(Stored data)
┄┄┄┄┄┄
-- ==== Sys2Proof/Machine/Modes.lean ====
section
/-! DEFINITION. Machine/Modes.lean: causes and the module state, and plain memory. -/

namespace Sys2Proof.Machine

/-! ### Causes and module state (R28 to R31) -/

/-- GCTL.CAUSE as a number. -/
def State.cause (s : State) : Nat := (s.word 0x10000008).toNat

/-- The park causes CMD, CLEAR, THERM and FEED among the bits of GCTL.CAUSE (R30). -/
def parkCauses (c : Nat) : Nat := c % 16

/-- The safe causes IMAGE and INTEG (R30). -/
def safeCauses (c : Nat) : Nat := bitsOf c 4 2

/-- The degrade causes ELEM to MEM (R30). -/
def degradeCauses (c : Nat) : Nat := bitsOf c 8 8

/-- The severity of STATE_CHANGE by the state entered (R41). -/
def stateSev : ModState → Nat
  | .safe => 3 | .park => 2 | .degraded => 2 | _ => 1

/-- Changes the module state and logs STATE_CHANGE (R27, R41); a lead that it makes ineligible releases HINGE (R290).
[DEDUCED, log entry 5] -/
def State.setMode (s : State) (m : ModState) : State :=
  let d := s.mode.code + 8 * m.code + 64 * (s.cause % 65536)
  (({ s with mode := m }).log 0x0101 (stateSev m) 0 d).leadFollow s.mode

/-- Enters PARK or SAFE: the state changes now and takes effect at the next tick boundary (R33).
[DEDUCED, log entry 5] -/
def State.enterParked (s : State) (m : ModState) : State :=
  let fb := s.mode = .boot
  let was := s.mode = .park
  let s := s.setMode m
  { s with park := { s.park with
      boundaryAt := some (tickAfter s.clk.now), resuming := false,
      fromBoot := if was then s.park.fromBoot else fb,
      causesSeen := parkCauses s.cause } }

/-- Changes the module state as the present causes decide (R28, R29). Leaving PARK is the resume rule's (R31).
[DEDUCED, log entry 5] -/
def State.settle (s : State) : State :=
  let c := s.cause
  match s.mode with
  | .off => s
  | .safe => s
  | .boot => if safeCauses c ≠ 0 then s.enterParked .safe else s
  | .park =>
    if safeCauses c ≠ 0 then s.enterParked .safe
    else
      let broken := s.park.resuming && decide (parkCauses c ≠ 0)
      { s with park := { s.park with
          causesSeen := s.park.causesSeen ||| parkCauses c
          resuming := s.park.resuming && !broken
          boundaryAt := if broken then some (tickAfter s.clk.now) else s.park.boundaryAt } }
  | .service =>
    if safeCauses c ≠ 0 then s.enterParked .safe
    else if parkCauses c ≠ 0 then s.enterParked .park
    else if degradeCauses c ≠ 0 then s.setMode .degraded else s
  | .degraded =>
    if safeCauses c ≠ 0 then s.enterParked .safe
    else if parkCauses c ≠ 0 then s.enterParked .park
    else if degradeCauses c = 0 then s.setMode .service else s

/-- The end of every meaning: the next state, with the module in the state that its causes give (R28, R29).
[DEDUCED, log entry 5] -/
def settled (s : State) : Result := .next s.settle

/-- Sets or clears a cause bit and lets the module state follow (R28). -/
def State.setCause (s : State) (f : Fld) (on : Bool) : State := (s.wr f (ofBool on)).settle

/-- The module takes and runs passes: SERVICE or DEGRADED (R27). -/
def State.inService (s : State) : Bool := s.mode = .service || s.mode = .degraded

/-- RWL fields are writable: BOOT or PARK (R14). -/
def State.rwlOpen (s : State) : Bool := s.mode = .boot || s.mode = .park

/-- The internal park signal is active, whatever its source (R34, R95, R477). -/
def State.parkSignal (s : State) : Bool :=
  s.park.signal || !s.rdB R.GCTL_PINS_CLEAR_N ||
    (s.pow.tap = .extest || s.pow.tap = .clamp || s.pow.tap = .highz)

/-! ### Parts of the state -/

def State.setBoot (s : State) (f : BootState → BootState) : State := { s with boot := f s.boot }

def State.setPkt (s : State) (f : PktState → PktState) : State := { s with pkt := f s.pkt }

def State.setLstn (s : State) (f : ListenState → ListenState) : State := { s with lstn := f s.lstn }

/-- The ledger entry `i`. -/
def ListenState.stream (l : ListenState) (i : Nat) : Stream := Sparse.get (fun _ => {}) l.streams i

/-- The receiver of input `i`. -/
def ListenState.rcv (l : ListenState) (i : Nat) : Receiver := Sparse.get (fun _ => {}) l.rx i

def State.setStream (s : State) (i : Nat) (x : Stream) : State :=
  { s with lstn := { s.lstn with streams := Sparse.set (fun _ => {}) s.lstn.streams i x } }

def State.setRcv (s : State) (i : Nat) (x : Receiver) : State :=
  { s with lstn := { s.lstn with rx := Sparse.set (fun _ => {}) s.lstn.rx i x } }

/-! ### Memory: plain bytes (R365, R371) -/

/-- What a byte that nothing has written reads as.
[DESIGN CHOICE, log entry 8] -/
def unwrittenByte : Nat → Byte := fun _ => 0

/-- The SRAM or DRAM byte at an address.
[DESIGN CHOICE, log entry 8] -/
def Memory.byteAt (m : Memory) (a : Nat) : Byte := Sparse.get unwrittenByte m.cells a

/-- Stores one byte. -/
def Memory.setByte (m : Memory) (a : Nat) (b : Byte) : Memory :=
  { m with cells := Sparse.set unwrittenByte m.cells a b }

/-- `n` bytes from an address. -/
def Memory.bytesAt (m : Memory) (a : Nat) : Nat → List Byte
  | 0 => []
  | n + 1 => m.byteAt a :: m.bytesAt (a + 1) n

/-- Stores bytes from an address on. -/
def Memory.setBytes (m : Memory) (a : Nat) : List Byte → Memory
  | [] => m
  | b :: r => (m.setByte a b).setBytes (a + 1) r

/-- The canonical form of the memory. -/
def Memory.wf (m : Memory) : Bool :=
  Sparse.wf unwrittenByte m.cells && Sparse.wf (fun _ => false) m.valid && Sparse.wf (fun _ => 0) m.flips

/-- The canonical form of the register store. -/
def State.regsWf (s : State) : Bool := Sparse.wf resetWord s.regs

/-- DRAM addresses (R365). -/
def isDram (a : Nat) : Bool := decide (0x80000000 ≤ a) && decide (a < 0xC0000000)

/-- SRAM addresses (R386). -/
def isSram (a : Nat) : Bool := decide (0x01000000 ≤ a) && decide (a < 0x02800000)

/-- The DRAM channel of an address (R365); 2 stands for SRAM (R390). -/
def channelOf (a : Nat) : Nat := if isDram a then (if a < 0xA0000000 then 0 else 1) else 2

end Sys2Proof.Machine
end

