-- ==== Sys2Proof/Machine/Fabric.lean ====
section
/-! DEFINITION. Machine/Fabric.lean: the Beneš wiring (R47, R53, R54), cell states, route delay (R59 to R64). -/

namespace Sys2Proof.Machine

/-- The width of the link rotation after stage `t` (R53). -/
def linkWidth (t : Nat) : Nat := if t ≤ 7 then 9 - t else t - 6

/-- The line at the input of stage `t + 1` that the link takes line `l` of stage `t`'s output to (R53). -/
def nextLine (t l : Nat) : Nat :=
  let m := 2 ^ linkWidth t
  let low := l % m
  (l - low) + (if t ≤ 7 then low / 2 + (low % 2) * (m / 2) else (2 * low) % m + low / (m / 2))

/-- The line at the output of stage `t` that the link takes to line `l` (R53). -/
def prevLine (t l : Nat) : Nat :=
  let m := 2 ^ linkWidth t
  let low := l % m
  (l - low) + (if t ≤ 7 then (2 * low) % m + low / (m / 2) else low / 2 + (low % 2) * (m / 2))

/-- The output port that input `i` reaches through the cell states `cs`, stages `t` to 16 (R53). -/
def traceFrom (cs : Nat → Nat → Bool) : Nat → Nat → Nat → Nat
  | 0, _, l => l
  | k + 1, t, l =>
    let l' := 2 * (l / 2) + (if cs t (l / 2) then 1 - l % 2 else l % 2)
    if t = 16 then l' else traceFrom cs k (t + 1) (nextLine t l')

/-- The output that input `i` reaches (R53). -/
def trace (cs : Nat → Nat → Bool) (i : Nat) : Nat := traceFrom cs 17 0 i

/-- The input that reaches output `o`, traced backwards from stage `t` to 0 (R53). -/
def traceBackFrom (cs : Nat → Nat → Bool) : Nat → Nat → Nat
  | 0, l => l
  | t + 1, l =>
    let l' := 2 * (l / 2) + (if cs t (l / 2) then 1 - l % 2 else l % 2)
    if t = 0 then l' else traceBackFrom cs t (prevLine (t - 1) l')

/-- The input that the cell states route to output `o`. -/
def sourceOf (cs : Nat → Nat → Bool) (o : Nat) : Nat := traceBackFrom cs 17 o

/-- The output arm of a route to `o` over middle row `m` at stage `s` (R54). -/
def routeArm (m o s : Nat) : Nat := if s ≤ 7 then bitsOf m (7 - s) 1 else bitsOf o (16 - s) 1

/-- One cell a route takes: stage, row, and whether it is crossed. -/
abbrev RouteCell := Nat × Nat × Bool

/-- The cells of a route from stage `s` on, with line `l` at that stage's input (R54). -/
def routeFrom (m o : Nat) : Nat → Nat → Nat → List RouteCell
  | 0, _, _ => []
  | k + 1, s, l =>
    let a := routeArm m o s
    (s, l / 2, l % 2 != a) :: routeFrom m o k (s + 1) (nextLine s (2 * (l / 2) + a))

/-- The 17 cells of the route from input `i` over middle row `m` to output `o` (R54). -/
def routeCells (i m o : Nat) : List RouteCell := routeFrom m o 17 0 i

/-! ### Cell states (R49, R50, R176) -/

/-- The field that holds the present state of position (s, r). -/
def cellFld (s r : Nat) : Fld := ⟨0x43008000 + 32 * s + 4 * (r / 32), r % 32, 1⟩

/-- The field that holds the projected state of position (s, r). -/
def projFld (s r : Nat) : Fld := ⟨0x43008400 + 32 * s + 4 * (r / 32), r % 32, 1⟩

/-- The state of position (s, r): true is cross. -/
def State.cell (st : State) (s r : Nat) : Bool := st.rdB (cellFld s r)

/-- The cell tile and slot of fabric `f`, stage `s`, row `r` (R6). -/
def cellTile (f s r : Nat) : Nat := 8 * s + 4 * f + r / 64
def cellSlot (r : Nat) : Nat := r % 64

/-- The level tile and slot of branch `b`, output `o` (R6). -/
def levelTile (b o : Nat) : Nat := 136 + 8 * b + o / 64
def levelSlot (o : Nat) : Nat := o % 64

/-! ### The circuit table (R177) -/

/-- A field of output `o`'s circuit entry. -/
def circ (o off lo w : Nat) : Fld := ⟨0x43000000 + 32 * o + off, lo, w⟩

end Sys2Proof.Machine
end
┄┄┄┄┄┄
● **Work order**
Write out every line from the data above that includes "Machine".

● **Result for this task**
-- ==== Sys2Proof/Machine/Modes.lean ====
/-! DEFINITION. Machine/Modes.lean: causes and the module state, and plain memory. -/
namespace Sys2Proof.Machine
end Sys2Proof.Machine
-- ==== Sys2Proof/Machine/Fabric.lean ====
/-! DEFINITION. Machine/Fabric.lean: the Beneš wiring (R47, R53, R54), cell states, route delay (R59 to R64). -/
namespace Sys2Proof.Machine
end Sys2Proof.Machine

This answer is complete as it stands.